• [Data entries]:
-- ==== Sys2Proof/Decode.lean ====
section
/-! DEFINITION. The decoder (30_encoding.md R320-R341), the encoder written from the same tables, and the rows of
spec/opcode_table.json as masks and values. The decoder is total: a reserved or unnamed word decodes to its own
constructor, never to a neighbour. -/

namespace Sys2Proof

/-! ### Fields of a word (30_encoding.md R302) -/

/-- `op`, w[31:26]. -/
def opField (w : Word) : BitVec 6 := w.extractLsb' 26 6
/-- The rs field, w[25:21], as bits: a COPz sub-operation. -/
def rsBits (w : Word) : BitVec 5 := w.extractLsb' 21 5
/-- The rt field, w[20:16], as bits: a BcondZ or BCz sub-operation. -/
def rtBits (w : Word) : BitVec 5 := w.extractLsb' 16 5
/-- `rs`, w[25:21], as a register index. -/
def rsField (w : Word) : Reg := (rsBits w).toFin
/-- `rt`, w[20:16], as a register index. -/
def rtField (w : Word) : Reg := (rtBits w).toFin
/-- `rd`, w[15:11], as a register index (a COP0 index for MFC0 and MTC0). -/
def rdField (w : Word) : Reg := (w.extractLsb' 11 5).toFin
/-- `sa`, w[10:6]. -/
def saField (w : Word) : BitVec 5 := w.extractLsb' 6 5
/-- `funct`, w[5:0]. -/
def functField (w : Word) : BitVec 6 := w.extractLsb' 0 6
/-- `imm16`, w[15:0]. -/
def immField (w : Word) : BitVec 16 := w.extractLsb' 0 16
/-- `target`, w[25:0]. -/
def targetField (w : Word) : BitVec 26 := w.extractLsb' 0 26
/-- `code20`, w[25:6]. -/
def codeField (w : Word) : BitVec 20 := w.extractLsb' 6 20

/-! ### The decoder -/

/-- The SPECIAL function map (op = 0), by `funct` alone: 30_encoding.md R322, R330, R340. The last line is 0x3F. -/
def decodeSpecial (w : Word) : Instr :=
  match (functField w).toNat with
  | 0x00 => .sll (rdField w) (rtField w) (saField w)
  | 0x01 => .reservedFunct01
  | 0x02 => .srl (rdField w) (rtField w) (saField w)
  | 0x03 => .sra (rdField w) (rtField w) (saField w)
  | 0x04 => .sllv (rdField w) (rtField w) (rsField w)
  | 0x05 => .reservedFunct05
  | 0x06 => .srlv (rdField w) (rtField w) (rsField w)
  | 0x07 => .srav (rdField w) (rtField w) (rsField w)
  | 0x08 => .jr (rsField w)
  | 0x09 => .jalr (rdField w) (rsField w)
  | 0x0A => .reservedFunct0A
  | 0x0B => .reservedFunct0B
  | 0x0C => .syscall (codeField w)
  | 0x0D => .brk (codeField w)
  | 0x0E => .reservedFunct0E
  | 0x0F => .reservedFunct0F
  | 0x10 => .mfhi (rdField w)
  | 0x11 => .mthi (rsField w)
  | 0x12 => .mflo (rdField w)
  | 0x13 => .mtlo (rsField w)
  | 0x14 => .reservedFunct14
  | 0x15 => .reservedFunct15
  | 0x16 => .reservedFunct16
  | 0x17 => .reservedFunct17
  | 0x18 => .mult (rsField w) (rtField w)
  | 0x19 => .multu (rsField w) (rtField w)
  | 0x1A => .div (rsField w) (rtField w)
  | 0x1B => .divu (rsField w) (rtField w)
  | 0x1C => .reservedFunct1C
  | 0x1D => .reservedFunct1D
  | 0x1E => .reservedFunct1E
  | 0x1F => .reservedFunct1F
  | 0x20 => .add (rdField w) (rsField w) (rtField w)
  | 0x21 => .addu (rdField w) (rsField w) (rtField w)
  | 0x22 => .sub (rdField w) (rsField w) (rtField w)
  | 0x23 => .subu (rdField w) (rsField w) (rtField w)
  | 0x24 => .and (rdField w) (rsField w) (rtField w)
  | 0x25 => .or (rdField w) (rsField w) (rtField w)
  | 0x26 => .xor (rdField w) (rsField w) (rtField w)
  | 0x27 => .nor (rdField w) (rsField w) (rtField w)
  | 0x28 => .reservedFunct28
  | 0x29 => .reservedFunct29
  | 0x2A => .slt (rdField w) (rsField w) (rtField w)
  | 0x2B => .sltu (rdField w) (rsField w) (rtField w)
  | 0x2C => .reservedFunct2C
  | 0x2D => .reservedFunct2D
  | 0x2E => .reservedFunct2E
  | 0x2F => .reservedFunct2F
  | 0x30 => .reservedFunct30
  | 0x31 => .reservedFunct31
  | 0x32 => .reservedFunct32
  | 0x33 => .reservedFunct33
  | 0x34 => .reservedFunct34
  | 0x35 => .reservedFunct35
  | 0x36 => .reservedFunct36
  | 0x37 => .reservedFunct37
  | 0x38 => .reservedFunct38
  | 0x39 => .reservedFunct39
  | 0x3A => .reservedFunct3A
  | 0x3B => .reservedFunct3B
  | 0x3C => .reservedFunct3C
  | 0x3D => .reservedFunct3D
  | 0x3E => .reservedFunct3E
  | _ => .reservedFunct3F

---

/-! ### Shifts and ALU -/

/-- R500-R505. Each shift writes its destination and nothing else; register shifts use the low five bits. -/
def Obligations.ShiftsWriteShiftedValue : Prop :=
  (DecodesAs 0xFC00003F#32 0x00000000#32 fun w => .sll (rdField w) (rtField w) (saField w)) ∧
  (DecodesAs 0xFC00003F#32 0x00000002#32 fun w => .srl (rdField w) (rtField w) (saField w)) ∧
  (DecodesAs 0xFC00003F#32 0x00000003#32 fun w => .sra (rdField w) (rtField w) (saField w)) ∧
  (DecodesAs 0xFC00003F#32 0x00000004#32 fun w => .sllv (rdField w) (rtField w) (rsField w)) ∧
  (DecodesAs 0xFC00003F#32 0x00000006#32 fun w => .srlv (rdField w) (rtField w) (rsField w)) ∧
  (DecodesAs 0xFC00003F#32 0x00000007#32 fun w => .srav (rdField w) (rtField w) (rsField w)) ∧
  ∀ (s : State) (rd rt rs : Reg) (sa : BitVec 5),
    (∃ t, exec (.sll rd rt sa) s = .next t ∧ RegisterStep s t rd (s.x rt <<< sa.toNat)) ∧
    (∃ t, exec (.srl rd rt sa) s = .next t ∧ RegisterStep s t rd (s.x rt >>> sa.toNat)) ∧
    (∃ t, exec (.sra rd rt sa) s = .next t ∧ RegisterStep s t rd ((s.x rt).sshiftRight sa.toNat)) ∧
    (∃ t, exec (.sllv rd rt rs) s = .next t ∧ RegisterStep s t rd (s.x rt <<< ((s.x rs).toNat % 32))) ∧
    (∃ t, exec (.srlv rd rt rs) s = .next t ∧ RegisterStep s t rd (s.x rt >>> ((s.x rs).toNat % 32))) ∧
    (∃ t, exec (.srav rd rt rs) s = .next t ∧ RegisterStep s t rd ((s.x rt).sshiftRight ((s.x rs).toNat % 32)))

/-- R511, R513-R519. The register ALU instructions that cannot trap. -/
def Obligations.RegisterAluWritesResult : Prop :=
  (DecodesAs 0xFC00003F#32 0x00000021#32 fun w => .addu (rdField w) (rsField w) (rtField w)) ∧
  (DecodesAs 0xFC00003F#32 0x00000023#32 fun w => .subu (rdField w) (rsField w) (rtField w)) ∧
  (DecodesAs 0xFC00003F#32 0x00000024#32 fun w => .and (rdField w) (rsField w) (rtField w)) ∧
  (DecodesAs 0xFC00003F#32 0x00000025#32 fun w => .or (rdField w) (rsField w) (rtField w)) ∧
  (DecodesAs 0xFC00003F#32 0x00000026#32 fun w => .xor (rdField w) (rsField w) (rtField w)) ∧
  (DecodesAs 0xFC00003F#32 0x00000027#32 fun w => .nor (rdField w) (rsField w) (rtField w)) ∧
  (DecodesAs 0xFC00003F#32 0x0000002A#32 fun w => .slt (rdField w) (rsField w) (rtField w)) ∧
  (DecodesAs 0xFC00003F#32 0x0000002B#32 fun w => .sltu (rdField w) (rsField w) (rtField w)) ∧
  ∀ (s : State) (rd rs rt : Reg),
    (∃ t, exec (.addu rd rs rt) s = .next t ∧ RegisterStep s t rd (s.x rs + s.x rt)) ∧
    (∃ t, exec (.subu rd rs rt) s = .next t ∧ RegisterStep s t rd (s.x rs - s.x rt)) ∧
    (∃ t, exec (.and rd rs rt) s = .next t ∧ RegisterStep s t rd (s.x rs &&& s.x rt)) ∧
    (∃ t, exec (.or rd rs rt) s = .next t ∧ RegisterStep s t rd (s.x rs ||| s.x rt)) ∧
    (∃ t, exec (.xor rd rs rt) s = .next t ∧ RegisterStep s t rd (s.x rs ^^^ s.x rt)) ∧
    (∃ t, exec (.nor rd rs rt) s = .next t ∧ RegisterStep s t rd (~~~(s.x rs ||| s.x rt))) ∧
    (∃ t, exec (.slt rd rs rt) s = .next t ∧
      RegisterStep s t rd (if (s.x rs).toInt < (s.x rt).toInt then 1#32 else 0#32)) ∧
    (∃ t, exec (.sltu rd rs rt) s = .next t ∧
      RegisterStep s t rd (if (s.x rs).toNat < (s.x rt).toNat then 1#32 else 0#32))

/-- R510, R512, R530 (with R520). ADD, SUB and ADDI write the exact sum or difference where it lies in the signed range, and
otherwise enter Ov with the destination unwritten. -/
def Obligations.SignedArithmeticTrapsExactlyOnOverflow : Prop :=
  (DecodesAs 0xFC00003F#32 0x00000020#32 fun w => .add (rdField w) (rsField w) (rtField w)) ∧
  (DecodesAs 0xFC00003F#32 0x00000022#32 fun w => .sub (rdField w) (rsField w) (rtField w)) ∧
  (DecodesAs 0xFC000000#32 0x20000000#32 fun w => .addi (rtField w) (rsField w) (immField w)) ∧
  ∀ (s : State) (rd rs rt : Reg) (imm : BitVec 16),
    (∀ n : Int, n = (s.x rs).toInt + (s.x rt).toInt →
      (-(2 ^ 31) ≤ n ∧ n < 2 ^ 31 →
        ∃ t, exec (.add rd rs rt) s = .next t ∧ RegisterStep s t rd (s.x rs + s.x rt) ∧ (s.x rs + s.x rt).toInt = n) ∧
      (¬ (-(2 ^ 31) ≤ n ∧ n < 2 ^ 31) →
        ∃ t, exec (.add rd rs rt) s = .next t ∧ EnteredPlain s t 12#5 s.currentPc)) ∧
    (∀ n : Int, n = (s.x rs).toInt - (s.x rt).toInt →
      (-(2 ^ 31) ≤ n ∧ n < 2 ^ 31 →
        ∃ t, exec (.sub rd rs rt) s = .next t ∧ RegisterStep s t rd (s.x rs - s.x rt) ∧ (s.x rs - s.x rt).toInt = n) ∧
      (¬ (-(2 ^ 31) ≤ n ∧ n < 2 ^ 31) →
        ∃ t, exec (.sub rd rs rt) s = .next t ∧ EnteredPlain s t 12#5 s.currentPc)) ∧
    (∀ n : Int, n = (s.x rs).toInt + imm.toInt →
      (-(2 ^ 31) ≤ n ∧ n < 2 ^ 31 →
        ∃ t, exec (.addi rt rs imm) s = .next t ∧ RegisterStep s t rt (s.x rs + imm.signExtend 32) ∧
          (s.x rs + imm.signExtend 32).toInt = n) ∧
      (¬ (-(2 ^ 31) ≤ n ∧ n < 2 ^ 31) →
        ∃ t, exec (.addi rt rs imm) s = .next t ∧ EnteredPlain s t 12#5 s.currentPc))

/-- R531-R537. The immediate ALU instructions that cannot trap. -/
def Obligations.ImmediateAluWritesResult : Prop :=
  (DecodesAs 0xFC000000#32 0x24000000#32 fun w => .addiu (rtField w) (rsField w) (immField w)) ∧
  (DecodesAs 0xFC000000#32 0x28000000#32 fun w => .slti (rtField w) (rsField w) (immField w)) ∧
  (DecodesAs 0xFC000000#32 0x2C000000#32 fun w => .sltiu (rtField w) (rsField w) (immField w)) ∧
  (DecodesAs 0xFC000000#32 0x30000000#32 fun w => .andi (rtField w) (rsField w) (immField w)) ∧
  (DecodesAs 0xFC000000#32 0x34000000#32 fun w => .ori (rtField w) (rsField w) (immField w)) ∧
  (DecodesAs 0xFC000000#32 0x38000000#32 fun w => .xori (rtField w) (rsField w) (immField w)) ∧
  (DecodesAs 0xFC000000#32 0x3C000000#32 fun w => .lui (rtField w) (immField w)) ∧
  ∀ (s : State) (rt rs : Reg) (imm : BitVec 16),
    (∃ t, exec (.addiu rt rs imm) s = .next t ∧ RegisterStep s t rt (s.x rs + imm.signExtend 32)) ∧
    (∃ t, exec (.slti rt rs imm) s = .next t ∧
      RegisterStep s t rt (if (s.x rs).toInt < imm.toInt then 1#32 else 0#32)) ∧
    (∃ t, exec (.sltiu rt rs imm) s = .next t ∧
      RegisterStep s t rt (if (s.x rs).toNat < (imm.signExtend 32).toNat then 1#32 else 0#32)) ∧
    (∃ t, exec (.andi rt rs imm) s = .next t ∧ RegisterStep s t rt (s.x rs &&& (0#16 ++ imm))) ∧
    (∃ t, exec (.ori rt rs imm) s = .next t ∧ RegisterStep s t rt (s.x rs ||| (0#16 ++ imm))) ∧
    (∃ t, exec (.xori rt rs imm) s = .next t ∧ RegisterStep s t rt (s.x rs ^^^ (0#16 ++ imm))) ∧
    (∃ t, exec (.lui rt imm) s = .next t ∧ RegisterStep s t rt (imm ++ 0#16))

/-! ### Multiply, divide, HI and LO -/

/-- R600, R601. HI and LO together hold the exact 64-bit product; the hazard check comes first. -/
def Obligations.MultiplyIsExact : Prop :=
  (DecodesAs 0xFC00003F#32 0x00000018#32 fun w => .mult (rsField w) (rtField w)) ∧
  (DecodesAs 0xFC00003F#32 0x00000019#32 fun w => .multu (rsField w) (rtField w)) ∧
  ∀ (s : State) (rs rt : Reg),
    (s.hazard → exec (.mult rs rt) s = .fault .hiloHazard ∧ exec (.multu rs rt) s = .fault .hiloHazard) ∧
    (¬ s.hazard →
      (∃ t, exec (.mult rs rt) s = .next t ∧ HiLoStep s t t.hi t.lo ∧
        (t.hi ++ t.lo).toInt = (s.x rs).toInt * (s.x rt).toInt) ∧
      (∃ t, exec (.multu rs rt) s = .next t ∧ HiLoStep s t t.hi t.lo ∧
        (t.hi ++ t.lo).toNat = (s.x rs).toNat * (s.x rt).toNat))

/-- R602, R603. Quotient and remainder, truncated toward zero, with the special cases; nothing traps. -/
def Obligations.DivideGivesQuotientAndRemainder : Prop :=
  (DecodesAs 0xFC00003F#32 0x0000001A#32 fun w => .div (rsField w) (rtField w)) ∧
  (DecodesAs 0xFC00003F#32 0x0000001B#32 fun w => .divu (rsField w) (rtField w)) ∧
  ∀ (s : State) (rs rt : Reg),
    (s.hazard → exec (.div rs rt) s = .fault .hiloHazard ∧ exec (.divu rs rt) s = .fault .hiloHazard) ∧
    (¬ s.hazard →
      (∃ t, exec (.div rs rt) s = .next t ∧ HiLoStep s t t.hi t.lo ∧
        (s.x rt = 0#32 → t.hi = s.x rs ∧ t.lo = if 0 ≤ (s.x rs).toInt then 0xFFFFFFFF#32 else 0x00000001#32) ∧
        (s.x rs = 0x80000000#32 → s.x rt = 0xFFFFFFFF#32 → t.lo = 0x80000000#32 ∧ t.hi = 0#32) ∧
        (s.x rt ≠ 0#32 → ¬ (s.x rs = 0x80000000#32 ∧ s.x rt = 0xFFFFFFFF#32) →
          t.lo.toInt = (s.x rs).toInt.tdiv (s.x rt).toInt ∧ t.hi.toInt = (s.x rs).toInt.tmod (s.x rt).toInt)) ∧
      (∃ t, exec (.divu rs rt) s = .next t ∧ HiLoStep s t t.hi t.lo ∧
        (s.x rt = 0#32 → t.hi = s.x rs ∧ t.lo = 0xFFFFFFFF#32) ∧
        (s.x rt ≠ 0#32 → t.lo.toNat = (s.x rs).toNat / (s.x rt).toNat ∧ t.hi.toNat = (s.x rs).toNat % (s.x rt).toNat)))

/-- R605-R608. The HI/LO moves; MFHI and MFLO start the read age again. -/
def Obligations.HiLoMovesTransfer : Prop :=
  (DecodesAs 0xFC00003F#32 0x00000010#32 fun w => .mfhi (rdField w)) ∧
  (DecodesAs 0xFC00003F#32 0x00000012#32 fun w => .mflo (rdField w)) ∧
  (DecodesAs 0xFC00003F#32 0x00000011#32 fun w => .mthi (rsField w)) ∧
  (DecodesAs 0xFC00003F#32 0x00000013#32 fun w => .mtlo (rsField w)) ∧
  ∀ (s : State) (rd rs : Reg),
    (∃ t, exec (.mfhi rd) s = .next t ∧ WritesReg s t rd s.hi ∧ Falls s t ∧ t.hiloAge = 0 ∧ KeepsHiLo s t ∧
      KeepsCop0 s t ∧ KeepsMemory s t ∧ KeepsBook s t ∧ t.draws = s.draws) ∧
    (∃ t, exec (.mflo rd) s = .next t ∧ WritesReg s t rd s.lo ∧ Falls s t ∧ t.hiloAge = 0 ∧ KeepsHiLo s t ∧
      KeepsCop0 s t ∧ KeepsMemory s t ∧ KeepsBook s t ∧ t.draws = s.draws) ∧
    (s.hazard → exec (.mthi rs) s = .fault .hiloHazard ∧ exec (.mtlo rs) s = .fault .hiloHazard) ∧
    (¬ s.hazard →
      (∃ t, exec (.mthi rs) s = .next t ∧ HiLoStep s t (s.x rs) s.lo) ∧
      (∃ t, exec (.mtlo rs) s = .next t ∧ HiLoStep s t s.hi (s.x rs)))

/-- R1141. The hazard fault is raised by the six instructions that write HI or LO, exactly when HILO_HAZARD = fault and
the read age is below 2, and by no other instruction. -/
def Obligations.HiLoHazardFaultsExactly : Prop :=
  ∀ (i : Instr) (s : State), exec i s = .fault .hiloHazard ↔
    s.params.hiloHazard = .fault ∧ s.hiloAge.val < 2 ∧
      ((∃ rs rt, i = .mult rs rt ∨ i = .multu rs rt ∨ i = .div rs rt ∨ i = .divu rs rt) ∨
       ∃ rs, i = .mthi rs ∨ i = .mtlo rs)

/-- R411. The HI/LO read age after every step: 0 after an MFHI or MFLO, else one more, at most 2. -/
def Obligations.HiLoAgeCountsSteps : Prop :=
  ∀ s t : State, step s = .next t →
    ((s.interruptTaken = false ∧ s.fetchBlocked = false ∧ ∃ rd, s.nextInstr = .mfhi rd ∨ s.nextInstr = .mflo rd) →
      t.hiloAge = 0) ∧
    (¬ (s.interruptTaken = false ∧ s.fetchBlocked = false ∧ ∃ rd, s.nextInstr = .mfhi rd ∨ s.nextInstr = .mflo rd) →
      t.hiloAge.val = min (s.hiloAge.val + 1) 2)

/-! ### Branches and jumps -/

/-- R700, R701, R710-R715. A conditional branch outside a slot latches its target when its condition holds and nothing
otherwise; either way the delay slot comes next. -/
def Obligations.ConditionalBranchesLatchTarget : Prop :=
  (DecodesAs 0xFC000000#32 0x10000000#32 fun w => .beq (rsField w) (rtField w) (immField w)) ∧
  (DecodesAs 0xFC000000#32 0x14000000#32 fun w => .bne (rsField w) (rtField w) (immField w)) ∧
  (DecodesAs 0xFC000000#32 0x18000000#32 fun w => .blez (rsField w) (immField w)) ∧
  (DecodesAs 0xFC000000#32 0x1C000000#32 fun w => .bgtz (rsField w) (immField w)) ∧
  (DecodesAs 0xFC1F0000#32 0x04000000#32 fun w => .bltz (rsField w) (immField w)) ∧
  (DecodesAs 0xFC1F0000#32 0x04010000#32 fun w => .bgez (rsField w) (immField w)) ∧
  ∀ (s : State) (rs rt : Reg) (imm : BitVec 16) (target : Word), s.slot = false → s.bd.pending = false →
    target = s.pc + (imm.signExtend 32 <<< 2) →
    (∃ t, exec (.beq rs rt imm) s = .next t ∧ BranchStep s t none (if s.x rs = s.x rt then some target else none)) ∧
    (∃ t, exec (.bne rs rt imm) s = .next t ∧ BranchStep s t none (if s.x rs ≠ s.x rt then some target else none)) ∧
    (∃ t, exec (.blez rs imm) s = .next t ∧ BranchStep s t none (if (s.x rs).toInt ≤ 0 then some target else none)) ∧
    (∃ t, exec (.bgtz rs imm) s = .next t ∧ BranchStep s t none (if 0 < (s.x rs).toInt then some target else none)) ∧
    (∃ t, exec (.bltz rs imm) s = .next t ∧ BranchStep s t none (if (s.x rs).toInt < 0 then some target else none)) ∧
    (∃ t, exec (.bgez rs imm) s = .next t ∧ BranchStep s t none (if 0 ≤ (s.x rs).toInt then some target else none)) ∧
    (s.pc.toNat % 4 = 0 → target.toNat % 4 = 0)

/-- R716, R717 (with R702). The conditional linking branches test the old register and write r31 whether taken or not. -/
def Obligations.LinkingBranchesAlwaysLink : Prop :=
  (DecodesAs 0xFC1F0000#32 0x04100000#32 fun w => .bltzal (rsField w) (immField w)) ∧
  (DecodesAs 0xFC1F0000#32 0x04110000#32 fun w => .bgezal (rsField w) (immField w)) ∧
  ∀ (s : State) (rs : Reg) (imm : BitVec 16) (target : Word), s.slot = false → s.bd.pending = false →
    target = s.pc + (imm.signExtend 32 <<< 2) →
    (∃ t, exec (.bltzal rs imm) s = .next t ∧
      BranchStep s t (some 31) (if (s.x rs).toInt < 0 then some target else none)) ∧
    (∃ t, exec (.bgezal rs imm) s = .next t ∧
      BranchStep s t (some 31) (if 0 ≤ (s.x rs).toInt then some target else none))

• [Activity]:
Please output exactly the lines between the one holding "0x18 => .mult (rsField w) (rtField w)" and the one holding "0x23 => .subu" in the records above, inclusive, and nothing more.

• [Response to the task]:
  | 0x18 => .mult (rsField w) (rtField w)
  | 0x19 => .multu (rsField w) (rtField w)
  | 0x1A => .div (rsField w) (rtField w)
  | 0x1B => .divu (rsField w) (rtField w)
  | 0x1C => .reservedFunct1C
  | 0x1D => .reservedFunct1D
  | 0x1E => .reservedFunct1E
  | 0x1F => .reservedFunct1F
  | 0x20 => .add (rdField w) (rsField w) (rtField w)
  | 0x21 => .addu (rdField w) (rsField w) (rtField w)
  | 0x22 => .sub (rdField w) (rsField w) (rtField w)
  | 0x23 => .subu (rdField w) (rsField w) (rtField w)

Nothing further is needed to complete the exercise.